Some earlier claims were denied, but after combing through medical records and old files herself, Joyce Brooks found some new information and forwarded it to the department.

"I wanted to find out what he passed away from, it took him so fast," she said.

She hopes the new process may lead to some payment for her husband. Survivors of the former workers can still receive the benefits.

"It sounds more promising," she said. "It was kind of a promise to my husband."

The Energy Department will still assist in collecting employment records to verify a person worked at a particular site during a particular time, Kimpan said, but everything else will be handled by the Labor Department.

Under the Labor Department's control, there is no estimate yet on how long it will take claims to go through the process, but advocates for the change say it will be faster.

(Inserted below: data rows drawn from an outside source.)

-- ==== Sys2Proof/Machine/Collector.lean ====
section
/-! DEFINITION. The fault collector's stores (R387 to R402): records, escalation, the fault queue and the fatal latch; and the
interrupt, the trap and the error pin (R391 to R393, R403). -/
namespace Sys2Proof.Machine

/-! ## Interrupt, trap, pin and the hub fault state -/

/-- An event of R403: the hub is in the fault state, and its quiet period starts again. -/
def Hub.hubFault (h : Hub) : Hub :=
  { h.setF rFCOL_STS fFCOL_STS_HUB_FAULT 1 with fcol := { h.fcol with quietFrom := h.now } }

/-- The interrupt reaction: Kelvy's fault interrupt, and vector 2 where FCOL_CTL lets it reach a port (R391). -/
def Hub.irq (h : Hub) : Hub :=
  let h1 := h.emit .kelvyIrq
  let h2 := if h1.flag rFCOL_CTL fFCOL_CTL_PF0_IRQ then h1.raisePort 0 2 else h1
  if h2.flag rFCOL_CTL fFCOL_CTL_PF1_IRQ then h2.raisePort 1 2 else h2

/-- A non-maskable trap: Kelvy's non-maskable interrupt, vector 2 of both ports, TRAP, and the hub fault state (R391, R403). -/
def Hub.trap (h : Hub) : Hub := ((((h.emit .kelvyNmi).raisePort 0 2).raisePort 1 2).setF rFCOL_STS fFCOL_STS_TRAP 1).hubFault

/-- ERR_OUT_N driven: HOLD, and the pulse of at least 2 microseconds (R392). -/
def Hub.errOut (h : Hub) : Hub :=
  { (h.setF rFCOL_PIN fFCOL_PIN_HOLD 1).setF rFCOL_PIN fFCOL_PIN_PULSE 1 with
    fcol := { h.fcol with pulseEnd := some (h.now + 2 * psUs), clrPending := false } }

/-- The pin is low: HOLD or the pulse (R392); a boot that has stopped (R38, R455); a firmware image that failed until a pushed
one runs (R478). -/
def Hub.pinLow (h : Hub) : Bool :=
  h.flag rFCOL_PIN fFCOL_PIN_HOLD || h.flag rFCOL_PIN fFCOL_PIN_PULSE || decide (h.fld rKLV_BOOT fKLV_BOOT_STAGE = 8) ||
    (decide (h.fld rKLV_BOOT fKLV_BOOT_STAGE = 7) && h.flag rKLV_BOOT fKLV_BOOT_FW_ERR)

/-! ## Records (R387, R388) -/

/-- A fault as the collector keeps it: its class after escalation, and the marks of R396 and R397. -/
structure FaultRec where
  msg : FaultMsg
  cls : Nat
  esc : Bool
  lock : Bool
  seq : Nat
  deriving DecidableEq, Repr

/-- CTXID of a message: the slice in [15:4], the context in [3:0]. -/
def FaultMsg.ctxid (m : FaultMsg) : Nat := m.slice.getD 0 * 16 + m.ctx.getD 0

/-- FLAGS of a record. -/
def FaultRec.flags (r : FaultRec) : Nat :=
  r.cls + 4 * b2n r.msg.slice.isSome + 8 * b2n r.msg.ctx.isSome + 16 * b2n r.msg.addr.isSome + 32 * b2n r.esc + 64 * b2n r.lock

/-- The four words of a record taken at a time in ps. -/
def FaultRec.words (r : FaultRec) (t : Nat) : List Word :=
  [BitVec.ofNat 64 (t / psNs), BitVec.ofNat 64 (r.msg.addr.getD 0 % 2 ^ 51),
   BitVec.ofNat 64 (r.seq % 2 ^ 32 + r.msg.source * 2 ^ 32 + r.msg.kind * 2 ^ 48),
   BitVec.ofNat 64 (r.msg.ctxid % 2 ^ 16 + r.flags * 2 ^ 16 + r.msg.gen % 2 ^ 8 * 2 ^ 24 + r.msg.aux % 2 ^ 32 * 2 ^ 32)]

/-- Fields of a stored record, from its words 2 and 3. -/
def recSeq (w2 : Word) : Nat := bits w2.toNat 31 0
def recSource (w2 : Word) : Nat := bits w2.toNat 47 32
def recClass (w3 : Word) : Nat := bits w3.toNat 17 16
def recSlice (w3 : Word) : Option Nat := if bit w3.toNat 18 then some (bits w3.toNat 15 4) else none

/-! ## Escalation (R394 to R397) -/

/-- The slots of the queue that hold unacknowledged records, oldest slot first. -/
def Hub.unacked (h : Hub) : List Nat :=
  let c := h.fld rFCOL_Q_PTR fFCOL_Q_PTR_CONS
  (List.range (min 1024 ((h.fld rFCOL_Q_PTR fFCOL_Q_PTR_PROD + 2 ^ 32 - c) % 2 ^ 32))).map (fun k => (c + k) % 1024)

/-- The escalation key of a message: its source, and the slice it names, one more than its number (0: none). -/
def FaultMsg.key (m : FaultMsg) : Nat × Nat := (m.source, (m.slice.map (· + 1)).getD 0)

/-- A key holds an unacknowledged fault of a class (R395). -/
def Hub.holdsKey (h : Hub) (m : FaultMsg) (cls : Nat) : Bool :=
  h.unacked.any (fun i =>
    let w2 := h.reg (rFCOL_Qi_k i 2)
    let w3 := h.reg (rFCOL_Qi_k i 3)
    decide (recSource w2 = m.source) && decide (recSlice w3 = m.slice) && decide (recClass w3 = cls)) ||
  (decide (cls = clsContained) && h.flag rFCOL_STS fFCOL_STS_OVF_CONTAINED && h.fcol.ovfKeys.contains m.key)

/-- A message numbered and classed: raised one class where its key holds a fault of its class, but never to fatal where it
names a slice; such a record carries LOCK beside ESC (R396, R397; log entry 53). -/
def Hub.classed (h : Hub) (m : FaultMsg) : FaultRec :=
  let again := h.holdsKey m m.cls
  if !again || decide (m.cls = clsFatal) then { msg := m, cls := m.cls, esc := false, lock := false, seq := h.fcol.seq }
  else if decide (m.cls = clsContained) && m.slice.isSome then { msg := m, cls := clsContained, esc := true, lock := true, seq := h.fcol.seq }
  else { msg := m, cls := m.cls + 1, esc := true, lock := false, seq := h.fcol.seq }

/-! ## The queue and the latch (R398 to R402) -/

/-- A record's words put at an address. -/
def Hub.putRec (h : Hub) (reg : Nat → Nat) (r : FaultRec) : Hub :=
  ((r.words h.now).zipIdx).foldl (fun h w => h.setReg (reg w.2) w.1) h

/-- The slot of the oldest unacknowledged corrected record, by SEQ. -/
def Hub.oldestCorrected (h : Hub) : Option Nat :=
  let age (i : Nat) : Nat := (h.fcol.seq + 2 ^ 32 - recSeq (h.reg (rFCOL_Qi_k i 2))) % 2 ^ 32
  let l := h.unacked.filter (fun i => decide (recClass (h.reg (rFCOL_Qi_k i 3)) = clsCorrected))
  l.find? (fun i => l.all (fun j => decide (age j ≤ age i)))

/-- Where a record went. -/
inductive Stored where
  | kept
  | dropped
  | uncounted        -- contained, no slot: counted under R399
  | latched (n : Nat)
  | fifth            -- fatal, every entry VALID (R401)
  deriving DecidableEq, Repr

/-- A record into the queue: at PROD, or over the oldest corrected record where the queue is full; a corrected one is then
dropped, and a contained one that finds none is counted (R398, R399). -/
def Hub.enqueueRec (h : Hub) (r : FaultRec) : Stored × Hub :=
  let p := h.fld rFCOL_Q_PTR fFCOL_Q_PTR_PROD
  if h.unacked.length < 1024 then (.kept, (h.putRec (rFCOL_Qi_k (p % 1024)) r).setF rFCOL_Q_PTR fFCOL_Q_PTR_PROD (p + 1))
  else if r.cls = clsCorrected then (.dropped, h.count rFCOL_OVF fFCOL_OVF_CORR_DROP 1)
  else match h.oldestCorrected with
    | some i => (.kept, (h.putRec (rFCOL_Qi_k i) r).count rFCOL_OVF fFCOL_OVF_CORR_DROP 1)
    | none =>
      (.uncounted, { (h.count rFCOL_OVF fFCOL_OVF_CONT_DROP 1).setF rFCOL_STS fFCOL_STS_OVF_CONTAINED 1 with
        fcol := { h.fcol with ovfKeys := h.fcol.ovfKeys ++ [r.msg.key], quietFrom := h.now } }.setF rFCOL_STS fFCOL_STS_HUB_FAULT 1)

def Hub.latchValid (h : Hub) (n : Nat) : Bool := bit (h.fld rFCOL_FATAL_STS fFCOL_FATAL_STS_VALID) n
def Hub.latchPre (h : Hub) (n : Nat) : Bool := bit (h.fld rFCOL_FATAL_STS fFCOL_FATAL_STS_PRE_RESET) n

/-- The latch entry that a fatal fault takes: a free one, else the PRE_RESET entry of the earliest TIME (R400). -/
def Hub.latchSlot (h : Hub) : Option Nat :=
  let t (n : Nat) : Nat := (h.reg (rFCOL_FATALn_k n 0)).toNat
  let pre := (List.range 4).filter h.latchPre
  ((List.range 4).find? (fun n => !h.latchValid n && !h.latchPre n)).or (pre.find? (fun n => pre.all (fun j => decide (t n ≤ t j))))

/-- A bit of a four-bit field set or cleared. -/
def setBit4 (v n : Nat) (b : Bool) : Nat := maskOf ((List.range 4).filter (fun i => if i = n then b else v.testBit i))

/-- A fatal record into the latch. -/
def Hub.latchRec (h : Hub) (r : FaultRec) : Stored × Hub :=
  match h.latchSlot with
  | none => (.fifth, h)
  | some n =>
    (.latched n, ((h.putRec (rFCOL_FATALn_k n) r).setF rFCOL_FATAL_STS fFCOL_FATAL_STS_VALID
        (setBit4 (h.fld rFCOL_FATAL_STS fFCOL_FATAL_STS_VALID) n true)).setF rFCOL_FATAL_STS fFCOL_FATAL_STS_PRE_RESET
        (setBit4 (h.fld rFCOL_FATAL_STS fFCOL_FATAL_STS_PRE_RESET) n false))

/-- A message taken: SEQ rises, and the record is stored by its class (R389, R390). -/
def Hub.storeFault (h : Hub) (m : FaultMsg) : FaultRec × Stored × Hub :=
  let r := h.classed m
  let h1 : Hub := { h with fcol := { h.fcol with seq := (h.fcol.seq + 1) % 2 ^ 32 } }
  (r, if r.cls = clsFatal then h1.latchRec r else h1.enqueueRec r)

/-- FCOL_STS as it reads: FATAL_N counts the VALID entries (R480). -/
def Hub.fcolStsView (h : Hub) : Word := setFld (h.reg rFCOL_STS) fFCOL_STS_FATAL_N ((List.range 4).filter h.latchValid).length

/-- FCOL_PIN as it reads. -/
def Hub.pinView (h : Hub) : Word := setFld (h.reg rFCOL_PIN) fFCOL_PIN_LOW (b2n h.pinLow)

end Sys2Proof.Machine
end

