/-- No QUIESCE_DONE within 100 microseconds: SITE_QTO, and the engine's packets are answered STOPPED until it opens. -/
def Hub.siteQuiesceTimeout (h : Hub) (s e : Nat) : Hub :=
  match mapGet (h.site s).closing e with
  | none => h
  | some t =>
    if h.now < t + 100 * psUs then h
    else
      let h1 := (h.updSite s (fun k => { k with closing := mapDel k.closing e, dead := k.dead ++ [e] })).engState s e 0
      match h.engineSlice s e with
      | none => h1
      | some sl => h1.siteFault s kSITE_QTO clsContained (some sl) e

/-- SITE_QUIESCE_TIMEOUT (R370). -/
def execSiteQuiesceTimeout (st : SiteId) (e : RegionId) (s : State) : Res := onHub s (fun h => h.siteQuiesceTimeout st e)

/-! ## Acknowledgement and replay (R366) -/

/-- Packets that wait for room in the replay buffer leave while there is room. -/
def Hub.flushSite : Nat → Hub → Nat → Hub
  | 0, h, _ => h
  | n + 1, h, s =>
    let k := h.site s
    match k.txq with
    | [] => h
    | p :: ps =>
      if k.replay.length < 256 ∧ h.stState s = 3 then
        Hub.flushSite n (((h.setSite s { k with txq := [] }).sendSite s p).updSite s (fun k => { k with txq := ps })) s
      else h

/-- The packets of the replay buffer sent again from a sequence number on. -/
def Hub.resendSite (h : Hub) (s seq : Nat) : Hub :=
  let from_ := (h.site s).replay.dropWhile (fun e => decide (e.1 ≠ seq))
  from_.foldl (fun h e => h.emit (.sitePacket s (h.stampPacket s e.1 e.2))) h

/-- A CREDIT packet: the packets up to ACK_SEQ leave the replay buffer; a NAK has its packet and those after it sent again. -/
def Hub.takeSiteCredit (h : Hub) (s : Nat) (p : Packet) : Hub :=
  let a := bits p.w1.toNat 11 0
  if bit p.w1.toNat 12 then
    if (h.site s).replay.any (fun e => e.1 == a) then (h.count (rSITE_ERR s) fSITE_ERR_RESENDS 1).resendSite s a else h
  else
    let h1 := h.updSite s (fun k => { k with replay := k.replay.filter (fun e => decide (2048 ≤ (a + 4096 - e.1) % 4096)) })
    Hub.flushSite 256 h1 s

/-- SITE_CREDIT_PACKET (R366): it carries no sequence number of its own (DEDUCED, log entry 20). -/
def execSiteCreditPacket (st : SiteId) (p : Packet) (s : State) : Res :=
  onHub s (fun h =>
    if decide ((pktOf p).op = 0x1E) && decide (h.stState st = 3) && !h.halted then
      if h.siteChkOk st p then h.takeSiteCredit st p else h.siteChkFail st (pktSeq p)
    else h)

/-- SITE_CREDIT_TIMER: a CREDIT at least every 200 ns (R366). -/
def execSiteCreditTimer (st : SiteId) (s : State) : Res :=
  onHub s (fun h =>
    if decide (h.stState st = 3) && !h.halted then h.sendSiteCredit st (((h.site st).rxSeq + 4095) % 4096) false else h)

/-! ## Bring-up and loss (R365, R371) -/

/-- The deliveries to a site that have not been sent: each ends with ERR 5, as one on the wire does. -/
def Hub.failKeys (h : Hub) (s : Nat) : Hub :=
  (h.keyJobs.filter (fun e => decide (e.2.op = 3) && (match mapGet h.keySlots (getFld e.2.ctl fKEY_CTL_SLOT) with
    | some x => decide (x.site = s)
    | none => false))).foldl (fun h e => h.keyOpDone e.1 5) h

/-- The window requests of a site that wait for a credit fail with those it has been sent. -/
def Hub.failWaiting (h : Hub) (s : Nat) : Hub :=
  (h.reqs.filter (fun r => decide (r.2.stage = .waiting) && decide (r.2.pa / 2 ^ 42 = h.hubNum) &&
    decide (SITE_BASE + s * 2 ^ 36 ≤ r.2.pa % 2 ^ 42) && decide (r.2.pa % 2 ^ 42 < SITE_BASE + (s + 1) * 2 ^ 36))).foldl
    (fun h r => h.winFail s { req := some r.1, engine := 0, since := h.now } kSITE_DOWN fsACCESS) h

/-- A site goes DOWN: every outstanding request fails, sent or not, its engines close, and SITE_DOWN names each slice that holds one. -/
def Hub.downSite (h : Hub) (s : Nat) : Hub :=
  let h1 := h.setSt s stDOWN
  let wins := (h1.site s).wins
  let h2 := wins.foldl (fun h w => (h.updSite s (fun k => { k with wins := mapDel k.wins w.1 })).winFail s w.2 kSITE_DOWN fsACCESS) h1
  let h2 := (h2.failWaiting s).failKeys s
  let mine := h2.reqs.filterMap (fun r => match r.2.src with | .site a _ _ => if a = s then some r.1 else none | _ => none)
  let h3 := mine.foldl (fun h i => h.dropReq i) h2
  let held := (List.range 64).filter (fun e => (h3.engineOwner s e).isSome)
  let h4 := (h3.setSite s { closedEng := held }).sweepBundles
  let h5 := (List.range 64).foldl (fun h e => h.engState s e 0) h4
  let ss := h5.forme.slices.filter (fun x => decide (x.2.siteEng.getD s 0 ≠ 0))
  ss.foldl (fun h x => h.siteFault s kSITE_DOWN clsContained (some x.1) 0) h5

/-- HELLO taken: the advertisement is kept, and the site is up; on a site that retrains, what is unacknowledged is sent again
(DEDUCED, log entry 36). -/
def Hub.takeHello (h : Hub) (s : Nat) (p : Packet) : Hub :=
  let w := p.w1.toNat
  let fresh := decide (h.stState s = 2)
  if fresh && decide ((h.site s).enabledAt + 10 * psMs < h.now) then h.downSite s
  else
    let h1 := ((((h.setF (rSITE_STS s) fSITE_STS_ENGINES (min (bits w 6 0) 64)).setF (rSITE_STS s) fSITE_STS_VENDOR (bits w 22 7)).setF
      (rSITE_STS s) fSITE_STS_DEVICE (bits w 38 23)).setF (rSITE_STS s) fSITE_STS_REV (bits w 46 39)).setSt s stUP
    let h2 := h1.updSite s (fun k => { k with wcred := bits w 62 47 })
    let h3 := if fresh then
        ((List.range 64).filter (fun e => (h2.engineOwner s e).isSome)).foldl (fun h e =>
          if (h.site s).closedEng.contains e then
            match h.engineOwner s e with
            | some sl => if decide (h.stateOf sl = 1) || decide (h.stateOf sl = 2) then h.openEngine s e else h
            | none => h
          else h.engState s e 1) h2
      else match (h2.site s).replay with
        | [] => h2
        | e :: _ => h2.resendSite s e.1
    (Hub.flushSite 256 h3 s).pumpSite

/-- HELLO (R365, R371). -/
def execHello (st : SiteId) (p : Packet) (s : State) : Res :=
  onHub s (fun h =>
    if decide ((pktOf p).op = 0x1F) && (decide (h.stState st = 2) || decide (h.stState st = 4)) && !h.halted then
      h.siteRecv st p (fun h => h.takeHello st p)
    else h)

/-- A retraining of a site begins: the replay buffers and every queued packet stay. -/
def Hub.retrainSite (h : Hub) (s : Nat) : Hub := if h.stState s = 3 then h.setSt s stRETRAINING else h

/-- SITE_CTL written: EN trains a present site or, cleared, disables it; DOWN; RETRAIN. -/
def Hub.writeSiteCtl (h : Hub) (o : Origin) (s : Nat) (v : Word) : Hub :=
  h.mgrWrite o (fun h =>
    let h1 := h.regOk.writeRW (rSITE_CTL s) [fSITE_CTL_EN] [] v
    let en := vFlag v fSITE_CTL_EN
    let st := h.stState s
    let live := decide (2 ≤ st) && decide (st ≤ 4)
    if st = 0 then h1
    else
      let h2 := if (vFlag v fSITE_CTL_DOWN || !en) && live then h1.downSite s else h1
      if !en then h2.setSt s stDISABLED
      else if st = 1 then (h2.updSite s (fun k => { k with enabledAt := h.now })).setSt s stTRAINING
      else if vFlag v fSITE_CTL_RETRAIN then h2.retrainSite s else h2)

/-- SITE_ENABLE (R371). -/
def execSiteEnable (o : Origin) (st : SiteId) (s : State) : Res :=
  onReg o s (fun h => h.writeSiteCtl o st (setFld (h.reg (rSITE_CTL st)) fSITE_CTL_EN 1))

/-- SITE_RETRAIN (R371). -/
def execSiteRetrain (o : Origin) (st : SiteId) (s : State) : Res :=
  onReg o s (fun h => h.writeSiteCtl o st (setFld (h.reg (rSITE_CTL st)) fSITE_CTL_RETRAIN 1))

/-- SITE_DOWN (R371). -/
def execSiteDown (o : Origin) (st : SiteId) (s : State) : Res :=
  onReg o s (fun h => h.writeSiteCtl o st (setFld (h.reg (rSITE_CTL st)) fSITE_CTL_DOWN 1))

end Sys2Proof.Machine
end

The Labor Department already oversees a separate but related part of the same compensation law that gives a $150,000 lump sum payment and covers medical expenses for workers who contracted chronic beryllium disease, silicosis or radiation-induced cancer from work performed at the Nevada Test Site, the Yucca Mountain Site Characterization Project and a long list of other department sites across the country.

Labor has received about 61,000 claims and made final decisions on more than 35,000 of them, according to department data as of Jan. 6. It has paid out just over $49 million in medical bills and $980 million in compensation, including $13 million in Nevada.